Бучинский поддержал его, раскрыл сумку, с которой пришёл, положил на стол закуску.

Они выпили по чарке. Затем ещё. После этого они стали обсуждать, что следовало бы сделать в первую очередь здесь. Было решено опять вернуться к тому, что уже делали перед походом: разослать по всем волостям Московии грамоты за подписью государя Димитрия, призывать народ восстать против Годунова, захватившего наследный трон великого государя Димитрия…

Утром же Юшка, снова почувствовав себя царевичем Димитрием, встав, первым делом выглянул в окно, что выходило на юг. С той стороны были торги у городских ворот, на берегу Сейма. И отсюда, с высоты, сейчас было хорошо видно, как там уже вовсю суетится народ.

Путивль был большим и богатым городом. Это он уже узнал, как-то раз уже по привычке потолкавшись в рядах на ярмарке. При этом, как всегда, он переоделся, чтобы его никто не узнал из простых людей. В нём уже сидела эта потребность: потереться неузнанным о людей в толпе, кожей чувствуя присутствие их, в восхищении от своих вот таких проделок.

Поглазев сверху на эту оживленную толкучку, он прошёл к другому окну. Отсюда вид открывался на весь город, раскинувшийся на холмах со всеми крепостными постройками. Вот на одном-то из этих холмов и возвышался кремль. Он был каменный и отсюда, с высоты, производил впечатление неприступного. Всё было хорошо видно, как на ладони, на десяток вёрст, до горизонта. И эта открывающаяся ширь и высота разгорячили его. Он задышал часто, озирая этот простор, жадно вбирая его глазами, всем существом своим, готовый ринуться отсюда, с высоты, в полёт громадной птицей, пугая и восхищая людей…

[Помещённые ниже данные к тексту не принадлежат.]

theorem execBrakeResendTimeout_kept (s : State) {t' : State} (eqn : execBrakeResendTimeout s = .next t') :
    Kept s t' := by
  unfold execBrakeResendTimeout at eqn
  injection eqn with eqn
  subst eqn
  repeat' (first
    | with_reducible exact Kept.rfl _
    | with_reducible assumption
    | with_reducible apply State.sendLop_kept
    | with_reducible apply State.clearTx_kept
    | with_reducible apply Kept.fold
    | with_reducible apply Kept.ite
    | intro _)

theorem execBrakeStoppingDistanceElapsed_kept (s : State) {t' : State} (eqn : execBrakeStoppingDistanceElapsed s = .next t') :
    Kept s t' := by
  unfold execBrakeStoppingDistanceElapsed at eqn
  injection eqn with eqn
  subst eqn
  repeat' (first
    | with_reducible exact Kept.rfl _
    | with_reducible assumption
    | with_reducible apply State.completeU_kept
    | with_reducible apply Kept.fold
    | intro _
    | extract_lets
    | ((fail_if_success with_reducible apply Kept.eta); first | with_reducible apply Kept.upd))

theorem State.setPhase_kept {s0 : State} (s : State) (net : Nat) (p : FormPhase) (hk : Kept s0 s) :
    Kept s0 (State.setPhase s net p) := by
  unfold State.setPhase
  repeat' (first
    | with_reducible exact Kept.rfl _
    | with_reducible assumption
    | with_reducible apply Kept.ite
    | intro _
    | extract_lets
    | ((fail_if_success with_reducible apply Kept.eta); first | with_reducible apply Kept.upd))

theorem State.setNetPos_kept {s0 : State} (s : State) (net p : Nat) (hk : Kept s0 s) :
    Kept s0 (State.setNetPos s net p) := by
  unfold State.setNetPos
  repeat' (first
    | with_reducible exact Kept.rfl _
    | with_reducible assumption
    | with_reducible apply State.setFld_kept
    | with_reducible apply Kept.ite)

theorem State.discoverBack_kept {s0 : State} (s : State) (net : Nat) (f : Frame) (hk : Kept s0 s) :
    Kept s0 (State.discoverBack s net f) := by
  unfold State.discoverBack
  repeat' (first
    | with_reducible exact Kept.rfl _
    | with_reducible assumption
    | with_reducible apply State.failFormation_kept
    | with_reducible apply State.rollCall_kept
    | (with_reducible apply State.rollCall_kept_eq; assumption)
    | with_reducible apply State.setPhase_kept
    | with_reducible apply State.inject_kept
    | with_reducible apply Kept.iteFst
    | with_reducible apply Kept.foldFst
    | with_reducible apply Kept.ite)

theorem State.roleConflict_kept {s0 : State} (s : State) (net : Nat) (hk : Kept s0 s) :
    Kept s0 (State.roleConflict s net) := by
  unfold State.roleConflict
  repeat' (first
    | with_reducible exact Kept.rfl _
    | with_reducible assumption
    | with_reducible apply State.setRole_kept
    | with_reducible apply State.setFld_kept
    | with_reducible apply State.setPhase_kept
    | with_reducible apply State.raise_kept
    | with_reducible apply State.event_kept
    | with_reducible apply Kept.ite
    | intro _
    | extract_lets
    | ((fail_if_success with_reducible apply Kept.eta); first | with_reducible apply Kept.upd))

theorem State.discoverAct_kept {s0 : State} (s : State) (x : Nat) (f : Frame) (hk : Kept s0 s) :
    Kept s0 (State.discoverAct s x f) := by
  unfold State.discoverAct
  repeat' (first
    | with_reducible exact Kept.rfl _
    | with_reducible assumption
    | with_reducible apply State.breakHere_kept
    | with_reducible apply State.setNetPos_kept
    | with_reducible apply State.onward_kept
    | with_reducible apply State.discoverBack_kept
    | with_reducible apply State.setFld_kept
    | with_reducible apply State.roleConflict_kept
    | with_reducible apply Kept.ite
    | intro _
    | extract_lets
    | ((fail_if_success with_reducible apply Kept.eta); first | with_reducible apply Kept.upd))
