-- ==== Sys2Proof/Laws/Keep8.lean ====
section
/-! SUPPORT. One lemma for each operation and each command: it leaves what `Kept` (`Shed`) names (Regulation to Safety). -/

namespace Sys2Proof.Machine

theorem State.guaranteeMiss_kept {s0 : State} (s : State) (m r cls served cap : Nat) (hk : Kept s0 s) :
    Kept s0 (State.guaranteeMiss s m r cls served cap) := by
  unfold State.guaranteeMiss
  repeat' (first
    | with_reducible exact Kept.rfl _
    | with_reducible assumption
    | with_reducible apply State.incFld_kept
    | with_reducible apply State.setBit_kept
    | with_reducible apply State.setFld_kept
    | with_reducible apply State.raise_kept
    | with_reducible apply State.missEvent_kept)

theorem State.measurePair_kept {s0 : State} (s : State) (pcie : List (Nat × Nat)) (g cap m r : Nat) (hk : Kept s0 s) :
    Kept s0 (State.measurePair s pcie g cap m r) := by
  unfold State.measurePair
  repeat' (first
    | with_reducible exact Kept.rfl _
    | with_reducible assumption
    | with_reducible apply State.setFld_kept
    | with_reducible apply State.guaranteeMiss_kept
    | with_reducible apply Kept.ite
    | intro _
    | extract_lets
    | ((fail_if_success with_reducible apply Kept.eta); first | with_reducible apply Kept.upd))

theorem State.nextWindow_kept {s0 : State} (s : State) (hk : Kept s0 s) :
    Kept s0 (State.nextWindow s) := by
  unfold State.nextWindow
  repeat' (first
    | with_reducible exact Kept.rfl _
    | with_reducible assumption
    | intro _
    | extract_lets
    | ((fail_if_success with_reducible apply Kept.eta); first | with_reducible apply Kept.upd))

theorem State.showCap_kept {s0 : State} (s : State) (cap r : Nat) (hk : Kept s0 s) :
    Kept s0 (State.showCap s cap r) := by
  unfold State.showCap
  repeat' (first
    | with_reducible exact Kept.rfl _
    | with_reducible assumption
    | with_reducible apply State.setFld_kept
    | with_reducible apply Kept.ite
    | intro _
    | extract_lets)

theorem execRegulationWindowEnd_kept (steps : WindowSteps) (pcie : List (Nat × Nat)) (s : State) {t' : State} (eqn : execRegulationWindowEnd steps pcie s = .next t') :
    Kept s t' := by
  unfold execRegulationWindowEnd at eqn
  injection eqn with eqn
  subst eqn
  repeat' (first
    | with_reducible exact Kept.rfl _
    | with_reducible assumption
    | with_reducible apply State.clearTx_kept
    | with_reducible apply State.noteDark_kept
    | with_reducible apply State.showCap_kept
    | with_reducible apply State.measurePair_kept
    | with_reducible apply State.nextWindow_kept
    | with_reducible apply Kept.fold
    | intro _
    | extract_lets)

theorem State.countStart_kept {s0 : State} (s : State) (hk : Kept s0 s) :
    Kept s0 (State.countStart s) := by
  unfold State.countStart
  repeat' (first
    | with_reducible exact Kept.rfl _
    | with_reducible assumption
    | with_reducible apply State.nextSeq_kept
    | (with_reducible apply State.nextSeq_kept_eq; assumption)
    | with_reducible apply State.setFld_kept
    | intro _
    | extract_lets
    | ((fail_if_success with_reducible apply Kept.eta); first | with_reducible apply Kept.upd))

theorem State.readJournal_kept {s0 : State} (s : State) (hk : Kept s0 s) :
    Kept s0 (State.readJournal s) := by
  unfold State.readJournal
  repeat' (first
    | with_reducible exact Kept.rfl _
    | with_reducible assumption
    | with_reducible apply State.setFld_kept
    | with_reducible apply State.syncFill_kept
    | with_reducible apply State.raise_kept
    | with_reducible apply State.event_kept
    | with_reducible apply Kept.getD
    | with_reducible apply Kept.ite
    | intro _
    | extract_lets
    | ((fail_if_success with_reducible apply Kept.eta); first | with_reducible apply Kept.upd))

theorem State.resetRegs_kept {s0 : State} (s : State) (hk : Kept s0 s) :
    Kept s0 (State.resetRegs s) := by
  unfold State.resetRegs
  exact ⟨hk.1, hk.2, hk.3, hk.4, hk.5, fun c => canon_filter (s := s) _ (hk.6 c) (Eq.refl _) (canon_mem (s := s) (hk.6 c))⟩

theorem State.resetHost_kept {s0 : State} (s : State) (hk : Kept s0 s) :
    Kept s0 (State.resetHost s) := by
  unfold State.resetHost
  exact ⟨hk.1, hk.2, hk.3, hk.4, hk.5, hk.6⟩

theorem State.stopFlash_shed {s0 : State} (s : State) (hk : Shed s0 s) :
    Shed s0 (State.stopFlash s) := by
  unfold State.stopFlash
  repeat' (first
    | with_reducible exact Shed.rfl _
    | with_reducible assumption
    | intro _
    | extract_lets
    | ((fail_if_success with_reducible apply Shed.eta); first | with_reducible apply Shed.upd | with_reducible apply Shed.updF | with_reducible apply Shed.dropF))

theorem State.loseAll_shed {s0 : State} (s : State) (hk : Shed s0 s) :
    Shed s0 (State.loseAll s) := by
  unfold State.loseAll
  extract_lets z s1
  have h1 : Shed s0 s1 := State.stopFlash_shed _ (hk.trans (State.resetHost_kept _ (State.resetRegs_kept _ (Kept.rfl s))).shed)
  refine ⟨h1.1, h1.2, h1.3, h1.4, h1.5, fun c => ?_⟩
  have k := h1.6 c
  simp only [State.canon, State.memWf, State.regsWf, Bool.and_eq_true] at k ⊢
  exact ⟨⟨⟨⟨by decide, by decide⟩, k.1.1.2⟩, Eq.refl _⟩, k.2⟩

theorem State.startNotice_kept {s0 : State} (s : State) (hk : Kept s0 s) :
    Kept s0 (State.startNotice s) := by
  unfold State.startNotice
  repeat' (first
    | with_reducible exact Kept.rfl _
    | with_reducible assumption
    | with_reducible apply State.setFld_kept
    | intro _
    | extract_lets
    | ((fail_if_success with_reducible apply Kept.eta); first | with_reducible apply Kept.upd))

theorem State.clearLatch_kept {s0 : State} (s : State) (hk : Kept s0 s) :
    Kept s0 (State.clearLatch s) := by
  unfold State.clearLatch
  repeat' (first
    | with_reducible exact Kept.rfl _
    | with_reducible assumption
    | with_reducible apply State.raise_kept
    | with_reducible apply State.syncAlert_kept
    | with_reducible apply Kept.ite
    | intro _
    | extract_lets
    | ((fail_if_success with_reducible apply Kept.eta); first | with_reducible apply Kept.upd))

Пробежав взглядом по окрестностям с необычной для него высоты и почувствовав себя освежённым, он подошёл к образку, стоявшему на киоте.

Это был католический образок Божьей Матери с Младенцем Христом. Вокруг изображения шла надпись на польском языке: Pociesznieisza na dcher v bi nychwaleniesza na dserapuiny rezskazy slowo bogarodzaca[24]. Внизу изображения тоже была надпись: Obraz c v dow nyp: mariey w zyrowicach w xicii w эlitew[25]. Образок был вставлен в деревянную рамку, с золочёными украшениями и походил на обычную русскую иконку.

Этот образок подарила ему Марина, когда он уходил походом в Россию. И он не расставался с ним, принёс с собой и сюда.

— Она будет хранить тебя, — сказала она, вручая ему образок…

Он вспомнил Марину, коснулся губами краешка деревянной рамки, не смея касаться самого образка… На душе стало немного легче. Всё же есть одна, которая искренне ждёт его…

Выглянув ещё раз в окно, что выходило в сторону ярмарки, он заметил там большую толпу. И похоже, она волновалась… Заинтересованный этим, он спустился вниз и вскоре был в воеводской избе.

Там уже были Меховецкий, Тышкевич, Мосальский, Борис Лыков и даже Гаврило Пушкин.

— Что происходит на торгах? — спросил он их.

— Да так — мелочи! Волнуется народ! — отмахнулся от этого Меховецкий. — Давайте перейдём к делу, которое обсуждали вчера!

* * *

В то время когда Отрепьев с восторгом проникал в тайны церкви во имя Спаса в Путивле, в ответ на отход Мстиславского от Рыльска из Москвы к нему, к князю Фёдору в войско, прибыли окольничий Пётр Шереметев и думный дьяк Афанасий Власьев. Вопрос царя был грозным: «Почему отошли?» Наказ Годунова, жёсткий, гласил: войско не распускать, города, поддавшиеся Вору, отбить, виновных воевод и служилых наказать…

И Фёдор Иванович, после того как гонцы уехали назад в Москву, стал выполнять государев указ.

Когда весть о том, что придётся стоять до конца зимы в поле, прокатилась по полкам, там началось брожение. В таком состоянии огромное войско Мстиславского подошло под Кромы на другой день после Масленицы.

На носу была весна. Уже начало припекать солнышко. И всё шло к тому, что вот-вот всё поплывёт и крепость окажется неприступной. Городок Кромы стоял на вершине холма. С одной стороны его защищала крутым яром река, когда-то бывшая кромною, пограничной Северского княжества, отчего городок и получил своё название. Со всех других сторон его окружали болота. И в тёплое время года на вершину холма можно было попасть только со стороны реки: по узкой дороге, вырубленной в глинистом береговом обрыве.

И это подстегнуло воевод начать штурм, пока стоят морозы, ещё до подвоза пушек. Ночью под стены городка подобрался отряд передового полка со вторым воеводой Михаилом Салтыковым. Они, запалив порох, подожгли острожную стену. Когда она занялась, донцы Корелы, не в силах помешать этому, отошли под защиту крепости. Туда же отошли оставшиеся в городке посадские и служилые.

Стена прогорела и рухнула. В образовавшуюся брешь сунулись было наступающие, но донцы ударили по ним из самопалов, и те откатились назад.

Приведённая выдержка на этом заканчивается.